Sunday, 12 September 2010
REVIEW: Tamara Drewe
I'm going up the country, don't you want to go?
If you read any kind of critic regularly, you can pick up their patterns and in a way begin to guess what they'll give things, and I knew before seeing this movie it was going to get a pass from British critics, particularly those of reported culture, such as The Independent or The Guardian. I have a theory as to why this happens, because there are so few mainstream release British films that when one comes along that tries do something new, triumph or no, they sing its praises. Like the proverbial Charlie and his one chocolate bar a year, they tend to hold on to it, savor it and elevate it to higher status then it deserves. Sometimes with films like Shaun Of The Dead this is OK, because it deserves it, but in other cases, say Lock, Stock And Two Smoking Barrels or East Is East, blowing things out of proportion is just unfair to the film.
I'll concede to the fact that this is on a lesser scale, but for me Tamara Drewe misses more then it hits and some conceptual originality and some literary allegory doesn't make up for that. Its main problem or the one that left me the coldest to what it was trying to do, which in its defense, is something fairly new, was that it was one of those films where everybody finds a certain character fascinating, beguiling and altogether enchanting and it just doesn't make sense. I think Tamara was supposed to be one of those beautiful, brilliant yet flawed enigmas, but while Gemma Arterton can certainly pull of beautiful, I'm about ready to call time on her being a genuinely talented actress.

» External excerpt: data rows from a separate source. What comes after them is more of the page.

/-! ### The limiter (R51, R52) -/

/-- The limiter has cause to gate: the last sample shows more power than PWR_CAP_W, or a junction hotter than
PWR_TJ_TARGET (R477). (log 57 DEDUCED) -/
def Dev.overTarget (d : Dev) : Bool := d.rd .pwrCapW < d.pwr.watts || (4 * d.rd .pwrTjTarget : Nat) < d.junction

/-- THROTTLE_STEP: over a target, the limiter starts a step of 100 counts, or finds its budget spent (R51, R477).
(log 57 DEDUCED) -/
def execThrottleStep (s : State) : Result :=
  s.now fun k d =>
    let f := d.frame
    if !(d.issuing k) || f.budgetSpent || !d.overTarget then none
    else if f.gatedCounts + 100 ≤ d.guardBand - 1000 then
      some ((d.count .tickThrottleCounts 100).modFrame fun f => { f with
        gatedCounts := f.gatedCounts + 100, gate := some (k.count + 100) })
    else some (d.budgetSpent.modFrame fun f => { f with budgetSpent := true })

/-- THROTTLE_STEP_END: a step of the limiter ends and issue resumes. (log 57 DEDUCED) -/
def execThrottleStepEnd (s : State) : Result :=
  s.act (fun k => match s.dev.frame.gate with | some t => k.toCount t | none => k) fun k d =>
    match d.frame.gate with
    | none => none
    | some _ => some ((d.modFrame fun f => { f with gate := none }).issueFrom k)

/-! ### The drain (R72 to R74, R248) -/

/-- The job enters DRAINING: no further frame opens. -/
def Dev.startDrain (d : Dev) (k : Clock) : Dev :=
  (((d.modJob fun j => { j with endFrame := d.frame.number, drainBy := some d.nextBoundary }).setPhase .draining).herdDrain k).sendArm k

/-- Where the stop frame in force has closed, a RUNNING job drains at once (R72, R73). -/
def Dev.drainIfStopped (d : Dev) (k : Clock) : Dev :=
  if d.runs && d.frame.opened && d.frame.closed && d.job.stop ≤ d.frame.number then d.startDrain k else d

/-! ### The close of a frame (R41, R42, R47) -/

/-- Every operation issued in the frame has retired, but those of global memory and collectives; every sequencer has
executed TICK.END; every reserved exchange slot has been returned; and no Separator instruction has its capacity stage
before it, which would write the frame's statistics buffer (R41, R190). (log 33 DEDUCED) -/
def Dev.frameDone (d : Dev) : Bool :=
  d.cores.toList.all (fun x => x.ended && x.entries.all fun e => e.eng.outlives) && d.slotsReturned &&
    d.sep.toList.all fun x => x.runs.isEmpty

/-- The unit at which the last of these came to hold: the last retirement, or the last TICK.END. -/
def Dev.doneAt (d : Dev) : Nat := 
  (List.finRange 48).foldl (fun u c => max u (d.dieUnit (dieOf c) (d.cores[c].nextAc - 1))) d.frame.lastWork

/-- The first whole count at or after a unit, at the rate in force (R31, R34). -/
def Clock.countAt (k : Clock) (u : Nat) : Nat :=
  ceilDiv (k.count * countParts + k.phase + u * k.step - k.units * k.step) countParts

/-- The close event: the first whole count at or after that unit (R41). -/
def Dev.closeCount (d : Dev) (k : Clock) : Nat := k.countAt d.doneAt

/-- Work of an engine in this frame, in its declared unit; the span counts from the first issue to the close.
(log 56 DEDUCED) -/
def Dev.engineWork (d : Dev) (close e : Nat) : Nat :=
  let cls := e / 256
  if cls = 0xF then close - (d.frame.boundary + 400)
  else if h : cls ≤ 4 ∧ e % 256 < 48 then Sparse.get d.cores[e % 256].work 0 cls
  else Sparse.get d.work 0 e

/-- Record the first declaration that a frame has exceeded since launch (R47). (log 56 DEDUCED) -/
def Dev.checkDecls (d : Dev) (close : Nat) : Dev :=
  match d.image with
  | none => d
  | some m =>
    match m.form.decls.find? fun x => x.slot = d.frame.slot && x.work < d.engineWork close x.engine with
    | none => d
    | some x =>
      let d := d.flag .tickEvDecl
      if d.rd .tickDeclValid = 1 then d
      else ((d.wr .tickDeclSlot x.slot).wr .tickDeclEngine x.engine).flag .tickDeclValid

/-- Waits in progress are counted up to the close (R311, R362, R384). -/
def Dev.settleWaits (d : Dev) (k : Clock) : Dev :=
  let d := match d.gmem.waitFrom with
    | some f => (d.count .gmemRoomWait (k.cc - f)).modGmem fun g => { g with waitFrom := some k.cc }
    | none => d
  let d := match d.coll.waitFrom with
    | some f => (d.count .collSlotWait (k.cc - f)).modColl fun g => { g with waitFrom := some k.cc }
    | none => d
  let d := match d.pail.waitFrom with
    | some f => { d.count .pailWait (k.cc - f) with pail := { d.pail with waitFrom := some k.cc } }
    | none => d
  let d := match d.tier.waitFrom with
    | some f => (d.count .tierWait (k.cc - f)).modTier fun g => { g with waitFrom := some k.cc }
    | none => d
  (d.count .twinLsHold (sumBy d.twin.holds fun h => k.ac - h.2 / 5)).modTwin fun t => { t with
    holds := t.holds.map fun h => (h.1, k.units) }

/-- The counters and statistics of the frame are latched (R41). -/
def Dev.latchFrame (d : Dev) (k : Clock) (close : Nat) : Dev :=
  let late := d.guardStart < close
  let d := (d.wr .tickFrameClose (close - d.frame.boundary)).wr .tickFrameGuardEncroach (if late then 1 else 0)
  let d := if late then d.flag .tickEvEncroach else d
  let d := d.checkDecls close
  let d := (d.settleWaits k).latch [.frame]
  let d := d.latchSummary k d.frame.number
  let d := (List.range 38).foldl (fun d b =>
    if d.rd .hubBridgeOvershare 0 b = 0 then d else d.flag .hubBridgeOvershareSeen 0 b) d
  let d := (List.range 12).foldl (fun d x => d.wr .sepStatsBuf (d.frame.number % 2) x) d
  (List.range 8).foldl (fun d c => d.wr .pailLow (min (d.pail.low.getD c 0) (2 ^ 20 - 1)) 0 c) d

/-- FRAME_CLOSE: the close event. The frame's counters are latched, and the close of the stop frame moves the job to
DRAINING (R41, R42, R72, R399). -/
def execFrameClose (s : State) : Result :=
  let c := s.dev.closeCount s.clk
  let due := s.dev.runs && s.dev.frame.opened && !s.dev.frame.closed && s.dev.frame.phase ≠ .opening &&
    s.dev.frameDone && c < s.dev.nextBoundary
  s.act (fun k => if due then k.toCount c else k) fun k d =>
    if due then
      let n := d.frame.number
      let d := (d.latchFrame k c).modFrame fun f => { f with
        closed := true, phase := if f.guardSeen then .guardBand else .idle }
      some ((((d.lsStep k).lsClose k).mirrorClose k n).drainIfStopped k)
    else none

/-! ### The end of a job (R74, R387) -/

/-- An image of a Cellar copy still waits for pages in a loan. -/
def Dev.copyReads (d : Dev) : Bool := match d.snap.run with | some p => !p.whole | none => false

/-- DRAIN_END: the last outstanding item has retired. The cut of the frame after the stop frame is taken, and
teardown begins (R74, R387, R395). The loads of a copy are items of the job: a drain whose cut makes some goes on, and
another DRAIN_END ends it once they have been answered. (log 50 DEDUCED) -/
def execDrainEnd (s : State) : Result :=
  s.now fun k d =>
    if d.job.phase = .draining && d.job.tearFrom.isNone && !d.job.abort && d.drainedButMirror &&
        d.snap.mirrors.isEmpty && k.count < d.nextBoundary then
      let kf := d.frame.number + 1
      let d := if d.snap.judged = some kf then d else d.takeCut k kf
      some (if d.copyReads then d else d.modJob fun j => { j with tearFrom := some k.count })
    else none

/-- Steps 2 to 4 of Table REC-2. The sequence numbers of the random streams stay until RELEASE (R129). A Cellar copy goes on after the completed end of a job (R387, R388). -/
def Dev.teardown (d : Dev) (completed : Bool) : Dev :=
  let d := d.forgetKey d.jobKey
  let d := { d with
    gmem := { d.gmem with
      reqs := d.gmem.reqs.filter fun r => r.mgmt, nexts := d.gmem.nexts.filter fun x => x.mgmt
      lasts := [], cache := [], windows := [], changes := [], waitFrom := none
      sources := d.gmem.sources.filter fun x => x.key ≠ d.jobKey }
    coll := Coll.empty, xch := Xch.empty, twin := d.twin.fresh
    tier := { d.tier with
      objs := d.tier.objs.map fun (o : TierObj) => { o with move := none, marked := none, pins := [], listed := false }
      queue := [], herd := [], watch := [], waitFrom := none }
    snap := { d.snap with mirrors := [], run := if completed then d.snap.run else none, early := [], stores := [] }
    cores := d.cores.map fun (x : Core) => { Core.empty with rng := x.rng }
    mem := { d.mem with
      tile := Vector.replicate 48 [], die := Vector.replicate 12 [], stat := Vector.replicate 48 []
      poisonTile := [], poisonDie := [], poisonStat := [] }
    sep := Vector.replicate 12 SepDie.empty, churn := Vector.replicate 12 none, layerInv := []
    pail := Pail.empty, work := [] }
  let d := match d.herdPart with
    | some p => { d with mem := { d.mem with hbm := d.mem.hbm.clear p.table (2 ^ 21) } }
    | none => d
  { d with herd := Herd.empty }

/-- TEARDOWN_COMPLETE: teardown ends, at most 2,000,000 counts after the event that began it, and the job is TORN
(R76, R387). (log 6 DEDUCED) -/
def execTeardownComplete (at_ : Nat) (s : State) : Result :=
  s.act (fun k => match s.dev.job.tearFrom with | some t => k.toCount (min at_ (t + 2000000)) | none => k) fun _ d =>
    match d.job.tearFrom with
    | none => none
    | some _ =>
      let cause := if d.job.phase = .faulted then 3 else if d.job.abort then 2 else 1
      let d := (d.teardown (cause = 1)).wr .jobStateEnd cause
      let d := { d with
        frame := { Frame.none_ with number := d.frame.number, boundary := d.frame.boundary }
        ctl := { d.ctl with period := V3.all 0, guardBand := V3.all 0 } }
      some ((d.modJob fun j => { j with
        tearFrom := none, faultCc := none, abort := false, keyed := false, drainBy := none }).setPhase .torn)

end Sys2Proof.Machine
end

She's been in four films this year, and she's been terrible in two of them and outshined in the other two. Can't really blame the girl for the banality of Prince Of Persia and Clash Of The Titans, but I think that between this and The Disappearance Of Alice Creed, she was out to prove she could actually act. The problem is she's not really that great in this, I could list four or five actors with lesser parts that make a stronger impression in the film, and all I came out of Alice Creed thinking was that Eddie Marsan is awesome. I'm sure she'll come out with something in 2011 to prove me wrong, but as of this moment I'm on the waiting to be impressed side of things. I think of the performances in this film, Jessica Barden as a stifled to the point of insanity teenager, came off the best, in a performance that's both funny and a little unnerving when it had to be. Tamsin Greig and Bill Camp turn in reliable supporting performances and Dominic Cooper is some fun as the most stereotypical rock musician since last Tuesday. I don't like Roger Allam. He's always hammy and irritating and that doesn't change here. No time for this guy.
To be fair the film had a bit more about it then I was expecting after its god-awful, hideous trailer. Its intelligent, quite stylish in places and is very British. Which some people have used as a compliment and others a criticism, and to be frank I lean toward the latter camp. Its not a bad movie by any means, but its not as good as it thinks it is, nor as satirically valuable.